(Source records)
-- ==== Sys2Proof/Safety.lean ====
section
/-! DEFINITION. What every step is to keep: the laws of the station records, the attention flags, the staging
queue and the output pins. What statements say of a command's next state: endings and closings, requests handed over
or taken, stage starts and RESTORE, arrivals, the store's banks and tables, and the staging checks. And the commands
and conditions that statements about requests speak of. -/

namespace Sys2Proof.Machine

/-! ### Laws -/

/-- The mute claim that an array state stands together with: FAULT for MIXED and FAULTED, START-UP for UNSET
(R47, R43). -/
def ArrayState.backed (m : MuteClaims) : ArrayState → Bool
  | .mixed | .faulted => m.fault
  | .unset => m.startUp
  | .inPattern | .moving => true

/-- A station record whose array state, and whose prior state, is backed by its mute claims. -/
def StationRecord.lawful (r : StationRecord) : Bool :=
  r.arrayState.backed r.claims &&
  match r.prior with
  | some p => p.1.backed r.claims
  | none => true

def State.stationsLawful (s : State) : Prop := ∀ st, (s.station st).lawful = true

/-- An attention flag is latched exactly while it holds a detail, which is one of its own; its count is 0
exactly while it is not latched and at most 255 (section 11.4, R199). -/
def Flag.lawful (n : Fin 16) (f : Flag) : Bool :=
  match f.detail with
  | some d => f.latched && decide (d.flag = n) && decide (1 ≤ f.count) && decide (f.count ≤ 255)
  | none => !f.latched && decide (f.count = 0)

def State.attentionLawful (s : State) : Prop := ∀ n : Fin 16, (s.attention[n]).lawful n = true

/-- At most 16 entries, no two for one record (R159). -/
def State.stagingLawful (s : State) : Prop :=
  s.staging.length ≤ 16 ∧ (s.staging.map StagedEntry.id).Nodup

/-- Each station is supervised exactly when the terms of R129 hold. -/
def State.supervisionFollows (s : State) : Prop :=
  ∀ st, s.monitor.supervised.get st = s.supervisionApplies st

/-- No entry waits in the queue that could be granted: the concurrency is used up, or the path of every entry
is unsafe (R89, R90). -/
def State.grantsDone (s : State) : Prop :=
  s.tables.site.concurrency ≤ s.arbiter.pulses.length ∨ ∀ q ∈ s.arbiter.queue, s.entrySafe q = false

/-- What the end of an event leaves: supervision follows its terms, and nothing that could be granted waits. -/
def State.settled (s : State) : Prop := s.supervisionFollows ∧ s.grantsDone

/-- No job waits while none runs (R183). -/
def State.jobsLawful (s : State) : Prop := s.store.running = none → s.store.waiting = []

/-- No unit waits for claims and no request is pending: nothing that a release or an ending could set going. -/
def State.nothingWaits (s : State) : Prop :=
  ∀ st, (s.unit st).waiting = false ∧ (s.station st).request = none

/-- Every output pin shows what drives it (R44, R45, R91, R195, R200). -/
def State.pinsFollow (s : State) : Prop := s.pins = s.pinsNow

/-! ### Laws of transitions and pulses -/

/-- Every contactor the pattern lists is configured with a path that includes the station. -/
def Site.carries (x : Site) (st : Station) (p : Pattern) : Prop :=
  ∀ g ∈ p.stages, ∀ y ∈ g, ∃ path, x.config[y.contactor] = some path ∧ path.has st = true

/-- Patterns agree with the configuration in effect (R4, R7, R34, R170). Every row has the path that the working site
record gives it, and every ACTIVE pattern lists only contactors whose path includes its station. So it will be of the
tables that a running commit brings, whose site record, if it carries one, is in its set. Until start-up has ended
there is no pattern and no commit. -/
def State.patternsCarried (s : State) : Prop :=
  (∀ c : Fin 48, (s.row c).path = s.tables.site.config[c]) ∧
  (∀ slot v, s.pattern slot = some v → s.tables.site.carries v.pattern.station v.pattern) ∧
  (∀ run, s.commit = some run →
    (∀ (slot : Fin 32) (v : Versioned), (s.afterTables run.version).patterns[slot] = some v →
      (s.afterTables run.version).site.carries v.pattern.station v.pattern) ∧
    ∀ x form, StagedEntry.site x form ∈ s.staging → s.siteCommitRunning = true) ∧
  (s.started = false → s.commit = none ∧ ∀ slot, s.pattern slot = none)

/-- The entries of the pulses queued and in progress. -/
def State.entries (s : State) : List QueueEntry := s.arbiter.queue ++ s.arbiter.pulses.map Pulse.entry

/-- A contactor has at most one pulse queued or in progress, and is then claimed by that pulse's owner (R15, R16,
R88). -/
def State.pulsesClaimed (s : State) : Prop :=
  (s.entries.map QueueEntry.contactor).Nodup ∧ ∀ q ∈ s.entries, (s.row q.contactor).claim = q.owner.claim

/-- What holds of station `st` and its transition unit. A MOVING station's unit is in DRIVING or HELD and has submitted
its first pulse, and the prior state is recorded (R47, R48). From MUTING to its ending the unit holds its TRANSITION
claim on every station of its muted set, its own among them (R43, R66). In CLAIMING its target lists only contactors
whose path includes the station, start-up has ended and no site-record commit runs (R60, R172). Only a unit in
CLAIMING waits (R64). Its pulses are those of outstanding contactors, which only a unit in DRIVING with nothing
deferred, or a closing one, has (R73, R112, R117). -/
def State.unitLawful (s : State) (st : Station) : Prop :=
  let u := s.unit st
  let r := s.station st
  (r.arrayState = .moving → u.phase.drives = true ∧ u.submitted = true ∧ r.prior ≠ none) ∧
  (∀ p, r.prior = some p → p.1 ≠ .moving) ∧
  (u.phase = .muting ∨ u.phase.drives = true → u.muted.get st = true ∧
    ∀ w, u.muted.get w = true → (s.station w).claims.transition.get st = true) ∧
  (u.phase = .claiming → s.started = true ∧ s.siteCommitRunning = false ∧
    ∀ x, u.target = some x → ∀ c ∈ x.pattern.listed, ∃ path, (s.row c).path = some path ∧ path.has st = true) ∧
  (u.waiting = true → u.phase = .claiming) ∧
  (∀ q ∈ s.entries, q.owner = .tu st → q.contactor ∈ u.outstanding) ∧
  (u.outstanding ≠ [] → u.phase.drives = true ∧
    (u.closing = none → u.phase = .driving ∧ u.deferred = none))

def State.transitionsLawful (s : State) : Prop :=
  s.patternsCarried ∧ s.pulsesClaimed ∧ ∀ st, s.unitLawful st

/-- The pulse is in progress in `s` too: a grant time, a travel limit and an entry stand, and a drive can only end. -/
def State.runsOn (s : State) (p : Pulse) : Prop :=
  ∃ q ∈ s.arbiter.pulses, q.entry = p.entry ∧ q.granted = p.granted ∧ q.travelEnd = p.travelEnd ∧
    (p.driveEnd = q.driveEnd ∨ p.driveEnd = none)

/-- The pulse has been granted as the machine stands in `t` (R89, R91): its drive and its travel limit run from now,
the contactor's commanded position is its target and the hot mark is empty; every station of the contactor's path
shows carrier off; and no more pulses are in progress than the coil concurrency allows. -/
def State.grantedNow (t : State) (p : Pulse) : Prop :=
  p.granted = t.now ∧ p.driveEnd = some (t.now + t.tables.site.coilPulse) ∧
  p.travelEnd = t.now + t.tables.site.travelLimit ∧
  (t.row p.entry.contactor).commanded = some p.entry.target ∧
  (t.row p.entry.contactor).hotMark = ⟨false, false⟩ ∧
  t.arbiter.pulses.length ≤ t.tables.site.concurrency ∧
  ∃ path, (t.row p.entry.contactor).path = some path ∧
    ∀ w, path.has w = true → (t.station w).carrier = false

/-! ### What statements compare -/

/-- The values from reset of R6, R40, R59, R87, R102, R136, R159, R177, R194 and R199, read from the state a reset
leaves; that of a contactor's sensed position, before the reset scan, is the model's (log entry 7). -/
def State.holdsResetValues (t : State) : Prop :=
  (∀ c, t.row c =
    { path := none, sensed := .between, candidate := none, commanded := none, claim := .none,
      releaseDue := false, condition := .normal, lastTravel := none, operations := 0, hotMoves := 0,
      maintenance := false, hotMark := ⟨false, false⟩ }) ∧
  (∀ st, t.station st =
    { arrayState := .unset, faultReason := none, prior := none, inService := none, revised := false,
      claims := { startUp := true, transition := ⟨false, false⟩, hostHold := false, fault := false },
      powerStep := 1, carrier := true, request := none, lastOutcome := none, saved := none,
      suspended := false, governing := none }) ∧
  (∀ st, t.unit st =
    { phase := .idle, target := none, priority := none, source := none, waiting := false, moving := [],
      muted := ⟨false, false⟩, stage := none, moved := [], outstanding := [], heldBy := none,
      breach := none, timer := none, closing := none, deferred := none, marks := [],
      submitted := false, drove := false }) ∧
  t.arbiter.queue = [] ∧ t.arbiter.pulses = [] ∧ t.manual = none ∧
  (∀ i : Fin 4, t.holds[i] = none) ∧ t.staging = [] ∧ t.commit = none ∧ t.started = false ∧
  t.monitor.rx = none ∧ t.monitor.discards = 0 ∧
  (∀ st tower, t.cell st tower =
    { ratio := none, phase := none, valid := false, arrival := none, run := 0,
      silence := .notWatched }) ∧
  (∀ st, t.monitor.failures.get st = none ∧ t.monitor.supervised.get st = false) ∧
  (∀ i : Fin 64, t.lastFired[i] = none) ∧
  (∀ n : Fin 16, t.attention[n] = { latched := false, enable := true, detail := none, count := 0 }) ∧
  t.link.rx = .seeking ∧ t.link.tx = [] ∧ t.link.lockUntil = none ∧ t.link.cursor = none ∧
  t.store.running = none ∧ t.store.waiting = [] ∧
  t.pins = { tprm := ⟨false, false⟩, pstp := ⟨1, 1⟩, attn := false, ldir := false, coils := [] }

/-- The fields of a row that only scans, confirmations and expiries, requests and configurations change, not
claims, grants or transitions. -/
def Row.sensedSide (r : Row) :
    Option Path × Sensed × Option Sensed × Condition × Option Nat × Nat × Nat × Bool :=
  (r.path, r.sensed, r.candidate, r.condition, r.lastTravel, r.operations, r.hotMoves, r.maintenance)

/-- The fields of a station record that no transition, fault or manual move changes: carrier, schedule
suspended, governing entry, HOST-HOLD. -/
def StationRecord.outside (r : StationRecord) : Bool × Bool × Option (Fin 64) × Bool :=
  (r.carrier, r.suspended, r.governing, r.claims.hostHold)

/-- The records that no transition, pulse, fault or store job changes are as they were. -/
def State.sameRecords (s t : State) : Prop :=
  t.started = s.started ∧ t.tables = s.tables ∧ t.staging = s.staging ∧ t.holds = s.holds ∧
  t.lastFired = s.lastFired ∧ t.scan = s.scan ∧ t.pending = s.pending ∧
  (∀ st, (t.station st).suspended = (s.station st).suspended ∧
    (t.station st).governing = (s.station st).governing)

/-- The sensed side of every row is as it was. -/
def State.sameSensed (s t : State) : Prop := ∀ c, (t.row c).sensedSide = (s.row c).sensedSide

/-! ### Grants -/

/-- The pulses granted from `s` to `t`, where none is finished: a grant puts its pulse behind those in progress. -/
def State.newPulses (s t : State) : List Pulse := t.arbiter.pulses.drop s.arbiter.pulses.length

/-- A pulse of the unit has been granted from `s` to `t`. -/
def State.grantedTo (s t : State) (u : Station) : Bool :=
  (s.newPulses t).any fun p => decide (p.entry.owner = .tu u)

/-- The unit is as it was, but that a pulse granted to it counts for its ending (R118). -/
def State.sameUnit (s t : State) (u : Station) : Prop :=
  t.unit u = { s.unit u with drove := (s.unit u).drove || s.grantedTo t u }

/-- The arbiter has granted lawfully (R89, R91). The pulses in progress run on, those granted come behind them, and
with one granted the coil concurrency is kept. A pulse granted runs its drive and its travel limit from now, with an
empty hot mark, on a path whose stations all show carrier off and permit withdrawn; commanded positions become the
targets of what is granted and are otherwise as they were. -/
def State.grantsLawfully (s t : State) : Prop :=
  t.arbiter.pulses = s.arbiter.pulses ++ s.newPulses t ∧
  (s.newPulses t ≠ [] → t.arbiter.pulses.length ≤ s.tables.site.concurrency) ∧
  (∀ p ∈ s.newPulses t,
    p.granted = t.now ∧ p.driveEnd = some (t.now + s.tables.site.coilPulse) ∧
    p.travelEnd = t.now + s.tables.site.travelLimit ∧
    (t.row p.entry.contactor).hotMark = ⟨false, false⟩ ∧
    ∃ path, (s.row p.entry.contactor).path = some path ∧
      ∀ w, path.has w = true → (t.station w).carrier = false ∧ (t.station w).permit = false) ∧
  (((s.newPulses t).map fun p => p.entry.contactor).Nodup →
    ∀ p ∈ s.newPulses t, (t.row p.entry.contactor).commanded = some p.entry.target) ∧
  (∀ c, (∀ p ∈ s.newPulses t, p.entry.contactor ≠ c) → (t.row c).commanded = (s.row c).commanded)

### [Task to carry out]
Each line from the one holding "behind them, and" to the end of the entries is to be written out exactly. Skip every line before it.

### [Final answer]
/-- The arbiter has granted lawfully (R89, R91). The pulses in progress run on, those granted come behind them, and
with one granted the coil concurrency is kept. A pulse granted runs its drive and its travel limit from now, with an
empty hot mark, on a path whose stations all show carrier off and permit withdrawn; commanded positions become the
targets of what is granted and are otherwise as they were. -/
def State.grantsLawfully (s t : State) : Prop :=
  t.arbiter.pulses = s.arbiter.pulses ++ s.newPulses t ∧
  (s.newPulses t ≠ [] → t.arbiter.pulses.length ≤ s.tables.site.concurrency) ∧
  (∀ p ∈ s.newPulses t,
    p.granted = t.now ∧ p.driveEnd = some (t.now + s.tables.site.coilPulse) ∧
    p.travelEnd = t.now + s.tables.site.travelLimit ∧
    (t.row p.entry.contactor).hotMark = ⟨false, false⟩ ∧
    ∃ path, (s.row p.entry.contactor).path = some path ∧
      ∀ w, path.has w = true → (t.station w).carrier = false ∧ (t.station w).permit = false) ∧
  (((s.newPulses t).map fun p => p.entry.contactor).Nodup →
    ∀ p ∈ s.newPulses t, (t.row p.entry.contactor).commanded = some p.entry.target) ∧
  (∀ c, (∀ p ∈ s.newPulses t, p.entry.contactor ≠ c) → (t.row c).commanded = (s.row c).commanded)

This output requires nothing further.